Billy Lamont
- Born: 12 August 1908 Newcastle, New South Wales, Australia
- Died: 16 November 1988 (aged 80) Merrylands, New South Wales, Australia
- Nationality: Australian

Career history
- 1930–1932: Wimbledon Dons
- 1933: Clapton Saints
- 1935–1936: Wembley Lions
- 1936: Plymouth Panthers
- 1937: Nottingham
- 1938: Sheffield
- 1939: Newcastle

Individual honours
- 1931, 1935: Dirt Track Championnat du Monde

Team honours
- 1937: Provincial Trophy
- 1937: Provincial League Coronation Cup

= Billy Lamont (speedway rider) =

Australian speedway rider

Wilfred Steward Lamont (12 August 1908 - 16 November 1988) was an Australian motorcycle speedway rider considered to be one of the original pioneer riders in Australia and the United Kingdom.

==Career==
Lamont was racing during the first days of speedway during 1924, racing at West Maitland.
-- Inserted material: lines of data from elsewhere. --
-- ==== Sys2Proof/Tests/Slice0.lean ====
section
/-! SUPPORT. Tests: for every statement with hypotheses, a state and operands that meet them, per clause; an ill-formed
command for every check of WellFormed; and single steps whose results the spec's worked examples give. -/

namespace Sys2Proof.Tests

set_option Elab.async false

open Sys2Proof Sys2Proof.Machine

/-- A register of ones. -/
def all1 : Word := 0xFFFFFFFF
/-- A device with every domain powered, in RUN, its Beam at a tick away from 0. -/
def on : Dev :=
  { beam := 100000, power := { resetHeld := false },
    regs := [(BEAM_STATUS, 0x103), (PWR_MODE, 3), (PWR_DOM 0, all1), (PWR_DOM 1, all1), (PWR_DOM 2, all1), (PWR_DOM 3, all1)] }
/-- A state with no command waiting. -/
def st (d : Dev) : State := { pending := [], hw := d }

/-- A state so built meets the invariant. -/
theorem inv_st (d : Dev) (h : Memory.wf d.mem = true) (k : d.beam < 2 ^ 64) : (st d).Inv := ⟨h, k⟩

namespace Rods

def w (n : Nat) : Word := BitVec.ofNat 32 n
def r0 : RodH := { w := [(0,w 5),(1,w 0x80000000),(2,w 0xFFFFFFFF),(3,w 0x7FFFFFFF),(5,w 0x12345678)], s := [(2,some (w 7))], a0 := 0x7FFFFFFFFFFFFFFFFF, a1 := -12345678901234, p := false, pc := 10, run := true }
def f0 : FrameH := { running := true, links := (List.range 99).map fun i => w (i * 0x1111111), x := [(3,some (w 9))] }
def d0 : Dev :=
  let d := ((on.wf (ABX_GRP_ASSIGN 0) ABX_GRP_ASSIGN_ISLAND 1).wf (ABX_ROD_CFG 1) ABX_ROD_CFG_ROLE 1).wf (ABX_ROD_CFG 2) ABX_ROD_CFG_ROLE 2
  let d := (List.range 6).foldl (fun d k => (d.w (ABX_COEF 1 k) (w (k * 0x40000000 + 3))).w (ABX_COEF_SH 1 k) (w (k*10 % 32))) d
  let d := (d.wf (ABX_LAWWIN 1) ABX_LAWWIN_LAST 255).wf (ABX_LAWWIN 1) ABX_LAWWIN_BASE 0
  let d := d.w (ABX_OUTMAP 1 3) (w (1 + 0x10008))
  { d with rods := tabSet {} d.rods 1 r0, frames := tabSet {} d.frames 1 f0 }
def sr (d : Dev) (x : RodH) : Dev := { d with rods := tabSet {} d.rods 1 x }
def sf (d : Dev) (x : FrameH) : Dev := { d with frames := tabSet {} d.frames 1 x }
def rbase : RodX := ⟨0,0,0,0,false,0,0,0,false⟩

/-- spec/06_abacus_rods.md, the example after R228: 3001 and -3001 by 0.75, and halves to the even side of rs. -/
theorem test_rod_rounding :
    rs (3001 * 0x60000000) 31 = 2251 ∧ rs (-3001 * 0x60000000) 31 = -2251 ∧ rs (-5) 1 = -2 ∧ rs 5 1 = 3 := by decide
He arrived in Britain in 1928 and became a star of the speedway circuits and gained the nickname Cyclone Billy Lamont. His first league season was with Wimbledon Dons during the 1930 Speedway Southern League season.

Lamont won the first of his two Dirt Track Championnat du Monde titles (an early version of the Speedway World Championship and rival of the Star Riders' Championship) at Stade Buffalo in Paris during 1931.

In 1932, Lamont spent a second season with Wimbledon and recorded his best test match result for the Australia national speedway team. He would go on to earn 15 caps for Australia. He stayed with Wimbledon on the formation of the National League in 1932 before joining Clapton Saints in 1933.

On his return to British speedway in 1935, Lamont joined Wembley Lions and later doubled up with Plymouth Panthers in the 1936 Provincial Speedway League. He would spend further seasons in Britain riding for Nottingham, Sheffield and Newcastle until the outbreak of World War II.

==Players cigarette cards==
Lamont is listed as number 26 of 50 in the 1930s Player's cigarette card collection.